Grand-Pré itself had disappeared and might have been forgotten, except that Henry Wadsworth Longfellow published Evangeline, a poem about the expulsion, in 1847. American tourists started pouring in but found only dike lands and old willow trees. That surge of interest was what eventually led to Herbin’s purchase and the creation of the memorial park.
Although the Deportation took place in several areas of Nova Scotia, a strong attachment to the area remains among Acadians throughout the world. For decades, Acadians have come to the site either individually or in organized groups from as far away as Louisiana to connect with their history and their ancestral homeland. The statue of Evangeline at the site remains one of the most photographed landmarks in Atlantic Canada.
The Wine Country Transformation

The Annapolis Valley covers 528,000 acres in the northwestern part of the province and is Nova Scotia’s primary wine country. Bordered by the Bay of Fundy to the north and the South Mountain range to the south, this fertile region is famous for its agriculture, particularly apples and vineyards. What makes Annapolis Valley wines so special is the unique climate, with mineral-rich soils and cool coastal breezes from the Bay of Fundy.
Wolfville, originally a farming town, transitioned into a wine hub in the late 20th century as winemakers discovered the region’s fertile soils and cool climate ideal for growing grapes. One of the first wineries was Domaine de Grand-Pré, which opened in 1979. Today the area carries real weight as a wine destination, not just by Canadian standards.
Nova Scotia has its own unique appellation wine, called Tidal Bay. Like Champagne, which can only be made in the Champagne region of France, Tidal Bay is completely unique to Nova Scotia. Nova Scotia has over 20 wineries and vineyards, with at least 12 of them located in the Annapolis Valley. The corridor between Wolfville and Grand-Pré now draws visitors as much for its wine culture as for its history.
The Corridor Today: Living History and Ongoing Significance

Along the shores of the Minas Basin, on the eastern edge of Nova Scotia’s Annapolis Valley, the historic community of Grand-Pré has existed for more than 300 years. Recognized as the birthplace of an enduring culture and a living testament to human ingenuity, Grand-Pré is a connection to a storied past, a present-day place of reconciliation, and a source of inspiration for the future.

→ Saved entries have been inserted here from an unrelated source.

/-- The persistent copy written: counters, tenants' counters, residency (R322). -/
def State.ledgerPersist (s : State) : State :=
  let s1 := (List.range 11).foldl (fun t k => t.writeBytes (ledgerCopy + 8 * k) (leBytes 8 (t.ledger k))) s
  let s2 := (List.range 16).foldl (fun t k => t.writeBytes (ledgerCopy + 0x80 + 8 * k) (leBytes 8 (t.tledger k))) s1
  (List.range 4).foldl (fun t k =>
    t.writeBytes (ledgerCopy + 0x100 + 4 * k) (leBytes 4 (t.fget (fPWR_RESID_seconds k)))) s2

/-- GIRTH_CTRL (R329): a write whose best plan is worse than its worst is ignored whole; up_hold 0 is not taken. -/
def State.girthCtrlWrite (s : State) (v : Nat) : State :=
  if bitsN v 25 24 < bitsN v 27 26 then s
  else
    let w := s.setReg aGIRTH_CTRL (BitVec.ofNat 32 (bitsN v 31 24 * 2 ^ 24 + s.fget fGIRTH_CTRL_up_hold))
    if v % 65536 = 0 then w else w.fset fGIRTH_CTRL_up_hold v

/-- GIRTH_CTRL_WRITE (R329). -/
def execGirthCtrlWrite (m : Master) (v : Word) (s : State) : Host.Outcome State Fault Refusal :=
  .next (s.regGate m aGIRTH_CTRL (fun t => t.girthCtrlWrite v.toNat))

/-! ## The cost model (R325, Table 13-2) -/

/-- The plan in force: 0 FULL, 1 LEAN, 2 FRUGAL, 3 SURVIVAL, whose units are those of FRUGAL in a window. -/
def State.plan (s : State) : Nat := s.fget fGIRTH_STATUS_plan

/-- Cost of the converter of path p under plan q, mW; FULL has the rate that the image set (log entry 44). -/
def State.adcMw (s : State) (q p : Nat) : Nat :=
  let rate := if s.plan = 0 then s.fget (fRADIO_PATH_CTRL_rate p) else tabGet 0 s.girth.fullRate p
  if !s.hasPath p || s.fget (fRADIO_PATH_CTRL_state_req p) = 0 || (p = 1 && 2 ≤ q) then 0
  else if 1 ≤ q || rate = 1 then 455 else 900

/-- Tuner t lies below 1,000 MHz (R84). -/
def State.tunerLow (s : State) (t : Nat) : Bool :=
  decide (2 * s.fget (fRADIO_TUNER_CFG_centre_khz t) + spanKhz (s.fget (fRADIO_TUNER_CFG_span t)) ≤ 2000000)

/-- Tuners that plan q leaves enabled. -/
def State.tunersOf (s : State) (q : Nat) : Nat :=
  ((List.range 16).filter (fun t =>
    (s.fon (fRADIO_TUNER_CFG_en t) || (s.plan ≠ 0 && s.girth.fullTuners.contains t))
      && (q == 0 || s.tunerLow t) && (decide (q < 2) || decide (t < 8)))).length

/-- Receivers that a plan keeps: every one, the LEAN set, the FRUGAL set (R332). -/
def State.rxKept (s : State) (q n : Nat) : Bool :=
  match q with
  | 0 => true
  | 1 => s.girth.leanSet.contains n
  | _ => s.girth.frugalSet.contains n
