-- ==== Sys2Proof/Machine/Latigo.lean ====
section
/-!
DEFINITION. The Latigo links: how the outstanding transactions of loads, stores, ports, coprocessors and MSG posts end, by
completion, by an error and its retraining, or by timeout (R39–R43; log entry 56).
-/

namespace Sys2Proof.Machine

/-- An access that loses its answer: what it would deliver is open (log entries 11 and 56). -/
def lostKind (k : OutKind) (x y : Word) : OutKind :=
  match k with
  | .load slot rd _ => .load slot rd x
  | .io slot rd _ => .io slot rd x
  | .loadPair slot rd _ _ => .loadPair slot rd x y
  | other => other

/-- The MSG of an access that is lost with its answer, by number. -/
def OutAcc.msgId (o : OutAcc) : Option Nat :=
  match o.kind with
  | .msg id => some id
  | _ => none

/-- The accesses of core n whose transaction on link l satisfies p, and the coprocessor answer it waits for through one, no
longer hold it; `lost`: without an answer. Whether a MSG so lost had reached its queue is open: a free bit says so, and one
that had not is never delivered (log entries 11 and 56). -/
def State.txnClose (s : State) (n l : Nat) (p : Nat → Bool) (lost : Bool) : State :=
  let a := s.free 32
  let b := a.2.free 32
  let hit (t : Option (Nat × Nat)) : Bool :=
    match t with
    | some (m, k) => m == l && p k
    | none => false
  let fix (o : OutAcc) : OutAcc :=
    if hit o.txn then { o with txn := none, kind := if lost then lostKind o.kind a.1 b.1 else o.kind } else o
  let gone (o : OutAcc) : Bool := lost && hit o.txn && o.msgId.isSome && a.1.getLsbD 0
  let e := s.eng n
  if e.outs.any (fun o => hit o.txn) || hit e.waitTxn then
    let ids := (e.outs.filter gone).filterMap OutAcc.msgId
    let s1 := b.2.modEng n (fun e => { e with
      outs := (e.outs.filter (fun o => !gone o)).map fix
      wait := if lost && hit e.waitTxn then e.wait.map (fun w => (w.1, a.1)) else e.wait
      waitTxn := if hit e.waitTxn then none else e.waitTxn })
    { s1 with flight := s1.flight.filter (fun f => match f.msg with
        | some (id, src) => !(src == n && ids.contains id)
        | none => true) }
  else s

/-- The transactions of link l that satisfy p end. -/
def State.txnsEnd (s : State) (l : Nat) (p : Nat → Bool) (lost : Bool) : State :=
  let s1 := s.setTxns l ((s.linkTxns l).filter (fun x => !p x.1))
  (List.range 129).foldl (fun t n => t.txnClose n l p lost) s1

/-- LATIGO_TRANSACTION_DONE: the transaction at place i of link l completes (R40). -/
def execLatigoTransactionDone (l : BitVec 3) (i : BitVec 7) (s : State) : Host.Outcome State Fault Refusal :=
  .next (match (s.linkTxns l.toNat)[i.toNat]? with
    | none => s
    | some (k, _) => s.txnsEnd l.toNat (fun j => j == k) false)

/-- LATIGO_TIMEOUT_EXPIRY: the transaction at place i of link l completes by its timeout (R43). -/
def execLatigoTimeoutExpiry (l : BitVec 3) (i : BitVec 7) (s : State) : Host.Outcome State Fault Refusal :=
  .next (match (s.linkTxns l.toNat)[i.toNat]? with
    | none => s
    | some (k, _) => (s.txnsEnd l.toNat (fun j => j == k) true).fsat (fLATIGO_ERRCNT_timeout_cnt l.toNat))

/-- LATIGO_CRC_ERROR: a flit sent for the `resend`-th time again fails its CRC; after the seventh the link retrains and
every outstanding transaction ends LINK_ERR (R42). -/
def execLatigoCrcError (l resend : BitVec 3) (s : State) : Host.Outcome State Fault Refusal :=
  let n := l.toNat
  .next (s.iff (s.hasLink n && s.linkState n == 2) (fun t =>
    let t1 := t.fsat (fLATIGO_ERRCNT_crc_err n)
    if resend = 7#3 then
      ((t1.txnsEnd n (fun _ => true) true).fset (fLATIGO_STATUS_state n) 3).fsat (fLATIGO_ERRCNT_resend_exh n)
    else t1))

/-- LATIGO_RETRAIN_END (R42). -/
def execLatigoRetrainEnd (l : BitVec 3) (s : State) : Host.Outcome State Fault Refusal :=
  .next (s.iff (s.linkState l.toNat == 3) (fun t => t.fset (fLATIGO_STATUS_state l.toNat) 2))

end Sys2Proof.Machine
end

One of the Planter descendants was Sir Robert Borden, the eighth Prime Minister of Canada, who was born in Grand-Pré in 1854. Grand-Pré is also Canada’s first designated Historic Rural District. The layers of significance here keep stacking: Acadian settlement, violent displacement, New England resettlement, a founding prime minister, and now a UNESCO-recognized cultural landscape all within a few kilometres of each other.
A 110-kilometre multi-use trail weaves through the Annapolis Valley from Grand-Pré UNESCO World Heritage Site to Annapolis Royal, connecting communities. Today, Wolfville is a popular Nova Scotia road trip stop and has a lively and walkable downtown with sidewalks lined with shops, cafes, restaurants, and even cideries and breweries. The corridor between these two places is no longer just a memory – it’s an active, inhabited landscape where the past and present genuinely coexist.
The story of Wolfville and Grand-Pré is ultimately a story about resilience across many generations. The Acadians built something extraordinary here, lost it violently, and yet their influence never really left. The dykes still stand. The name Grand-Pré still carries its French meaning. The Acadian diaspora still returns. For a stretch of Nova Scotia countryside that might seem quiet on the surface, there is a remarkable amount still alive beneath it.
AI Disclaimer: This article was created with the assistance of AI tools and reviewed by a human editor.